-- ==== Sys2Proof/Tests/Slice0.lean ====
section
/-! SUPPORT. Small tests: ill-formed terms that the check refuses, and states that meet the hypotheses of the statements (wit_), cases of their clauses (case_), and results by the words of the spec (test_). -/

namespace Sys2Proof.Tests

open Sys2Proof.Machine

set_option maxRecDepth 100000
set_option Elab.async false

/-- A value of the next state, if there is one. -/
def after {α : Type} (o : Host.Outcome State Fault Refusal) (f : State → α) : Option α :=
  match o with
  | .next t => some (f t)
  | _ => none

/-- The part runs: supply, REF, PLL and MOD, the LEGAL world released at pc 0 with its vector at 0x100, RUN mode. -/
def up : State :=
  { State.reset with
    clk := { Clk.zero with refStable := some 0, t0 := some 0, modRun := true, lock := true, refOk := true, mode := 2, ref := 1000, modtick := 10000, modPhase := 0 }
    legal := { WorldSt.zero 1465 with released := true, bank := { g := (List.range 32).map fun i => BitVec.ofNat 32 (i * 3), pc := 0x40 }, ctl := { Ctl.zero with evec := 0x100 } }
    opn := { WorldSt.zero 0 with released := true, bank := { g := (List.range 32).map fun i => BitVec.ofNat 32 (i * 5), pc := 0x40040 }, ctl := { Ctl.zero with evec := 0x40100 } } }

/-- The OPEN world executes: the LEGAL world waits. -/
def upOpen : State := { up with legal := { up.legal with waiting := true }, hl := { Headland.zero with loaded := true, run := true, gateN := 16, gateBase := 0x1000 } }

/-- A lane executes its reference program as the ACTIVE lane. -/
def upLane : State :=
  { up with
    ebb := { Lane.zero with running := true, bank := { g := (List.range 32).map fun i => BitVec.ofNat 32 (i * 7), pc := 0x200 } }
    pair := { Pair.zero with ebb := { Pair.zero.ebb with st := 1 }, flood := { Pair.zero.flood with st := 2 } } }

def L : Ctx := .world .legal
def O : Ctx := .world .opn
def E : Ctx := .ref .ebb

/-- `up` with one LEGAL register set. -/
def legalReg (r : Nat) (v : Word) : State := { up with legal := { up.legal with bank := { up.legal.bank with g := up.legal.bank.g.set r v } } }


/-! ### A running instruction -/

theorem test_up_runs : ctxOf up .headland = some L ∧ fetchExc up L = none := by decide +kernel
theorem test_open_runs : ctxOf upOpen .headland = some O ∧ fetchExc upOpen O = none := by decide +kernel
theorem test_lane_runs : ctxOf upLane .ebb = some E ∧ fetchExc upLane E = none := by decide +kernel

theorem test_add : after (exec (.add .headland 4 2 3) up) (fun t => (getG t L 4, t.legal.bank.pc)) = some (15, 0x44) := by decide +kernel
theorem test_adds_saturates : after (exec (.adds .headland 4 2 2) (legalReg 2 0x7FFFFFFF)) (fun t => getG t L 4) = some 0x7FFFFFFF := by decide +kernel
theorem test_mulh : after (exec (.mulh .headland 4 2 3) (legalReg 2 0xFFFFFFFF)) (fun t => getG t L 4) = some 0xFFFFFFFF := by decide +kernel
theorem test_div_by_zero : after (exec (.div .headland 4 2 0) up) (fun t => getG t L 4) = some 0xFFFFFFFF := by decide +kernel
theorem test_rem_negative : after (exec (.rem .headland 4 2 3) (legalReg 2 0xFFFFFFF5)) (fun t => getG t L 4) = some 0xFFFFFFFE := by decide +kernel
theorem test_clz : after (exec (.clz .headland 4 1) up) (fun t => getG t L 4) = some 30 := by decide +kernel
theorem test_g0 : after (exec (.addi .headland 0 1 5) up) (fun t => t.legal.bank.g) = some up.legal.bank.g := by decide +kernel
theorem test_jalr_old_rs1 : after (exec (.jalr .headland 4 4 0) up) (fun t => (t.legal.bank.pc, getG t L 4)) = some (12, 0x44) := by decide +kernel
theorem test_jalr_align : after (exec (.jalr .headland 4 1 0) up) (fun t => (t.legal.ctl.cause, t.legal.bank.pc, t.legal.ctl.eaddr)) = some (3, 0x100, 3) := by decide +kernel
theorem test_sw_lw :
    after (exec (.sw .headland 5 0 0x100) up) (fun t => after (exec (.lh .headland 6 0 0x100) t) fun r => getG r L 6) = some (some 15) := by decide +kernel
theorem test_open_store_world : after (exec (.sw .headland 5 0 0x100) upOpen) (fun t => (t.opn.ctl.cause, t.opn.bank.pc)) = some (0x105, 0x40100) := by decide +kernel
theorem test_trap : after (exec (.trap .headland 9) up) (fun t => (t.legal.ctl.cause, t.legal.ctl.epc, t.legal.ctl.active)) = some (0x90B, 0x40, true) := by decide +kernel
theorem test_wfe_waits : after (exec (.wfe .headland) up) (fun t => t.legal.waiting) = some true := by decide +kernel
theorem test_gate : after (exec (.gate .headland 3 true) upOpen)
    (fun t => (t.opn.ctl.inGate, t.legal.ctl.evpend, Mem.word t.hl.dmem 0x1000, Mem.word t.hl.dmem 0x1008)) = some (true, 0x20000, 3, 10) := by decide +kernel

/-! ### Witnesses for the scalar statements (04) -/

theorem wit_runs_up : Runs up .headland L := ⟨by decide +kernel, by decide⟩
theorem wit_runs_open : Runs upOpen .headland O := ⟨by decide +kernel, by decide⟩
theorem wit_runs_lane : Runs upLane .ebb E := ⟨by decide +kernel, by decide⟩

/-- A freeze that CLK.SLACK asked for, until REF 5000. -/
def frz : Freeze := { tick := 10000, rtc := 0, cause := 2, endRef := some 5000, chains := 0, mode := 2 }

● ● ●

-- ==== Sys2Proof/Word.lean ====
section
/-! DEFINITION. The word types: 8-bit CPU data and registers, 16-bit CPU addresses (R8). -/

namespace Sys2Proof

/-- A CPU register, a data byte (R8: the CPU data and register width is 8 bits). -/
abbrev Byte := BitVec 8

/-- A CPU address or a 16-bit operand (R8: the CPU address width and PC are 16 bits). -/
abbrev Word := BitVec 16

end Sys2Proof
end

● ● ●

Your answer should consist solely of the lines above from the line with "(fun t => (t.opn.ctl.inGate, t.legal.ctl.evpend, Mem.word" to the line with "def frz : Freeze", both included, reproduced exactly.

    (fun t => (t.opn.ctl.inGate, t.legal.ctl.evpend, Mem.word t.hl.dmem 0x1000, Mem.word t.hl.dmem 0x1008)) = some (true, 0x20000, 3, 10) := by decide +kernel

/-! ### Witnesses for the scalar statements (04) -/

theorem wit_runs_up : Runs up .headland L := ⟨by decide +kernel, by decide⟩
theorem wit_runs_open : Runs upOpen .headland O := ⟨by decide +kernel, by decide⟩
theorem wit_runs_lane : Runs upLane .ebb E := ⟨by decide +kernel, by decide⟩

/-- A freeze that CLK.SLACK asked for, until REF 5000. -/
def frz : Freeze := { tick := 10000, rtc := 0, cause := 2, endRef := some 5000, chains := 0, mode := 2 }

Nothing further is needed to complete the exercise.